The control part 400 is fixed with the valve body 100 through a cover body 460, the valve body 100 is provided with a cavity with an opening, and the cover body 460 is fixed in the cavity through a screw connection mode and keeps a certain distance from the bottom of the cavity; the shell 450 is fixedly inserted into the cover 460, the sealing head 440 is fixed at the upper end of the shell 450 to seal the upper end opening of the shell 450, the core iron 410 is arranged in the shell 450, one end of the core iron return spring 430 is abutted with the sealing head 440, the other end is abutted with the core iron 410, and the core iron 410 can move along the axial direction of the shell 450.

Specifically, the upper end of the core iron 410 has a positioning groove in which the lower end of the core iron return spring 430 is inserted to define its position.

As above, the valve guide chamber 130 is formed between the control member 400 and the valve body 100.

The valve body 100 further includes a pilot valve runner 140, the pilot valve runner 140 can be communicated with the pilot valve cavity 130 and the fluid outlet 112, the end of the pilot valve runner 140, which is communicated with the pilot valve cavity 130, is a pilot valve opening, and a pilot valve core 420 of the control component can vertically move under the drive of a core iron 410 to open or close the pilot valve opening, so that the pilot valve cavity 130 and the fluid outlet 112 are in a communicating state or a cutting-off state.

When the coil of the control part 400 is electrified, under the action of electromagnetic force, the core iron 410 drives the pilot valve core 420 to move upwards together and to be attracted with the seal head 440 so as to open the pilot valve opening, and the pilot valve cavity 130 is communicated with the fluid outlet 112 through the pilot valve flow passage 140; when the coil is de-energized, the core iron 410 drives the pilot valve core 420 to move downward together under the restoring force of the core iron restoring spring 430 to abut the pilot valve mouth to disconnect the pilot valve chamber 130 from the fluid outlet 112.

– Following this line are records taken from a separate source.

/-- A tag that answers a poll, and what it holds. What its protocol does not read is not looked at (Table 20-2). -/
structure TagSeen where
  proto : TagProto
  /-- UID, or PUPI for Type B -/
  uid : Bytes
  /-- SAK of a Type A tag -/
  sak : Byte
  /-- Type 4 procedure: the CC file; none: the application or the file cannot be selected -/
  cc : Option Bytes
  /-- Type 4 procedure: the NDEF file; none: it cannot be selected -/
  ndef : Option Bytes
  /-- memory: of a Type 2 tag from block 3, of an ISO/IEC 15693 tag from block 0 -/
  mem : Bytes
  /-- memory size that an ISO/IEC 15693 tag reports, in bytes -/
  size : Nat
  deriving DecidableEq, Repr

/-- What the reader sends to a tag beside its reads (R516, R519, R520). -/
inductive ReaderSent where
  /-- R(NAK), or the command again for a tag without blocks -/
  | nak
  /-- S(DESELECT) -/
  | deselect
  /-- HLTA, HLTB or Stay Quiet -/
  | halt
  /-- S(WTX) granted with a multiplier -/
  | wtx (m : Nat)
  deriving DecidableEq, Repr

/-- How the reader waits for a tag: ISO-DEP with its FWI, Type 2 READ, or ISO/IEC 15693 (R519). -/
inductive TagLink where
  | isoDep (fwi : Fin 16)
  | type2
  | vicinity
  deriving DecidableEq, Repr

/-- A tag that has been singled out and has not answered. -/
structure TagWait where
  proto : TagProto
  uid : Bytes
  link : TagLink
  /-- place of the exchange among those with this tag (R520) -/
  exch : Nat
  /-- place of the command block within its exchange (R519) -/
  block : Nat
  deriving DecidableEq, Repr

/-! ### Radio and nodes -/

/-- Hardware part of a node record (Tables 8-10, 9-4, 14-7). -/
structure NodeHw where
  /-- `LEDGER_LU` -/
  ledger : Nat
  /-- `LEDGER_DAY` -/
  ledgerDay : Nat
  /-- `LIFE_LU`, U64 -/
  life : Nat
  /-- `NEXT_UL_ASN` -/
  nextUl : Nat
  /-- `NEXT_DL_ASN` -/
  nextDl : Nat
  /-- `DEFER_TO_S` -/
  deferTo : Nat
  /-- `NODE_DEFERRALS` -/
  deferrals : Nat
  /-- `NODE_MISSED` -/
  missed : Nat
  /-- `LAST_CHARGE_LU` -/
  lastCharge : Nat
  /-- `BATT_FLAGS` -/
  battFlags : Nat
  /-- `MAC_STATE` (Table 8-7) -/
  macState : Nat
  /-- `DESYNC_CAUSE` -/
  cause : Nat
  /-- `OFFSET_US` -/
  offset : Int
  /-- `LAST_CONTACT_MS` -/
  lastContact : Nat
  /-- `HO_ASN` -/
  hoAsn : Nat
  /-- `UL_DSN` -/
  ulDsn : Nat
  /-- `DL_DSN` -/
  dlDsn : Nat
  /-- `UL_DSN_TIME_MS` -/
  ulDsnTime : Nat
  /-- `UL_FC_HIGH` -/
  ulFc : Nat
  /-- `UL_WINDOW` -/
  ulWin : Nat
  /-- `FC_FLAGS` -/
  fcFlags : Nat
  /-- `DL_FC_NEXT` -/
  dlFc : Nat
  /-- `TK_FC_HIGH` -/
  tkFc : Nat
  /-- `NODE_SEC_FAIL` -/
  secFail : Nat
  /-- `NODE_REPLAY` -/
  replay : Nat
  /-- `FRAMES_UP` -/
  framesUp : Nat
  /-- `FRAMES_DOWN` -/
  framesDown : Nat
  deriving DecidableEq, Repr

/-- What a transmission is for (R205, R263). -/
inductive TxKind where
  /-- Enh-Ack or Imm-Ack to a node -/
  | answer (record : Nat)
  | assocRsp (record : Nat)
  | beacon (tenant : Nat) (padded : Bool)
  /-- an attempt of the frame at the head of a node's queue -/
  | downlink (record : Nat)
  | broadcast (tenant : Nat) (handle : Option Nat) (report : Bool)
  /-- a symbol or announcement of a campaign (R405) -/
  | lacing (campaign : Nat)
  deriving DecidableEq, Repr

/-- Key under which a frame is secured (R386). -/
inductive KeyUse where
  | none
  | link (record : Nat)
  | tenant (tenant : Nat)
  deriving DecidableEq, Repr

/-- A frame before it is secured: the MHR up to the addresses, header IEs, the payload (with payload
IEs), and its key. -/
structure Draft where
  mhr : Bytes
  ies : Bytes
  payload : Bytes
  key : KeyUse
  deriving DecidableEq, Repr

/-- A transmission that Girth commits (R196). -/
structure TxReq where
  kind : TxKind
  port : Nat
  mode : Nat
  /-- carrier in kHz -/
  freq : Nat
  tenant : Nat
  draft : Draft
  /-- chain time of the first chip, ns -/
  due : Nat
  /-- chain time at which its transmit window ends, ns -/
  windowEnd : Nat
  /-- a power that Girth names, in half dB; none: `TXC_POWER_DBM` -/
  power : Option Int
  /-- code under which Cinch may refuse it (4 low class); none: a wake-up -/
  code : Option Nat
  /-- energy already granted, µJ (R262 step 7, R409) -/
  granted : Option Nat
  deriving DecidableEq, Repr

/-- A tile with islands: a receive tile or a transmit tile. -/
inductive Tile where
  | rx (n : Fin 64)
  | tx (n : Fin 16)
  /-- the island of a core (R539) -/
  | core (n : Fin 16)
  deriving DecidableEq, Repr

/-- What reaches a despreader in one symbol period: the soft chips after the tile's filter, and what its timing-error detector does
to the despread oscillator (R170 to R172). -/
structure RxSym where
  chips : List Int
  /-- change of the oscillator's frequency word, 0.1 ppm -/
  dWord : Int
  /-- oscillator cycles added less those removed, each 1/16 chip -/
  dPhase : Int
  deriving DecidableEq, Repr

/-- What one kind of calibration measured (R145, Table 5-8). -/
structure CalMeas where
  /-- in-band powers at the antenna connector with the loopback tone off, half dBm: before the kind and between its steps -/
  power : List Int
  /-- DC offset: residuals in 0.1 dBFS, one for each gain step; image: rejections in 0.1 dB, one for each gain step; filter: the
  corner's deviation from nominal in 0.01 % -/
  figure : List Int
  deriving DecidableEq, Repr

/-- The core that executes an instruction, and the core cycles that the instruction took beyond the count of its table: a cache
miss, a store buffer that drains, an access off the core (R457, R472, R473, R477). -/
structure CoreRun where
  n : Fin 16
  stall : Nat
  deriving DecidableEq, Repr

/-- A register that a write reaches. -/
inductive Reg where
  /-- BAR0 of the PCIe function (Tables 19-3, 19-4, R506, R507) -/
  | bar0 (off : BitVec 16)
  /-- BAR2 (Table 19-8) -/
  | bar2 (off : BitVec 15)
  /-- the core page of a core (Tables 18-10 and 19-2) -/
  | corePage (n : Fin 16) (off : BitVec 12)
  /-- the function mask of MSI-X (R507) -/
  | msixControl
  /-- a subentry of the dictionary (R63) -/
  | subentry (index : BitVec 16) (sub : BitVec 8)
  deriving DecidableEq, Repr

end Sys2Proof
end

In a specific aspect, the balancing flow passage of the valve body component includes a valve guiding cavity 130, a balancing hole 160, a first communication flow passage 150 and a second communication flow passage 220, where the valve guiding cavity 130 is communicated with the second chamber 210 through the first communication flow passage 150 and the second communication flow passage 220, and the valve guiding cavity 130 is communicated with the fluid inlet 111 through the balancing hole 160.

Specifically, the first communication flow passage 150 is formed in the valve body 100, and the second communication flow passage 220 is formed in the valve cover 200.

In particular arrangements, the flow area of the pilot valve flow passage 140 is greater than the flow area of the balance orifice 160.

When the coil of the control member 400 is in the state of closing the pilot valve opening portion of the pilot valve flow passage 140 after the above arrangement is operated, the control member 400 is in the state of closing the pilot valve opening portion of the pilot valve flow passage 140, the fluid inlet 111 is supplied with high-pressure fluid, the high-pressure fluid flows to the pilot valve chamber 130 through the balance hole 160, and the high-pressure fluid flowing into the pilot valve chamber 130 can flow to the second chamber 210 through the first communication flow passage 150 and the second communication flow passage 220 because the passage between the pilot valve chamber 130 and the fluid outlet 112 is interrupted at this time, the chamber pressures on both sides of the diaphragm 310 are different, the second chamber 210 is a high-pressure chamber, the first chamber 110 communicating with the fluid inlet 111 is a low-pressure chamber, and the diaphragm 310 is pressed against the main valve opening portion 113 under the action of the pressure difference and the diaphragm return spring 330, thereby closing the main valve opening portion and interrupting the fluid inlet 111 and the fluid outlet 112.

When the coil of the control part 400 is energized, the control part 400 is in a state of opening the pilot valve mouth part of the pilot valve runner 140, at this time, high-pressure fluid in the second chamber 210 is discharged to the fluid outlet 112 through the second communication channel 220, the first communication channel 150, the pilot valve cavity 130 and the pilot valve runner 140, and since the flow area of the pilot valve runner 140 is larger than that of the balance hole 160, at this time, the second chamber 210 is a low-pressure cavity, the first chamber 110 communicated with the fluid inlet 111 is a high-pressure cavity, and the diaphragm 310 opens the main valve mouth of the main valve mouth part 113 under the action of pressure difference, so that the communication between the fluid inlet 111 and the fluid outlet 112 is realized.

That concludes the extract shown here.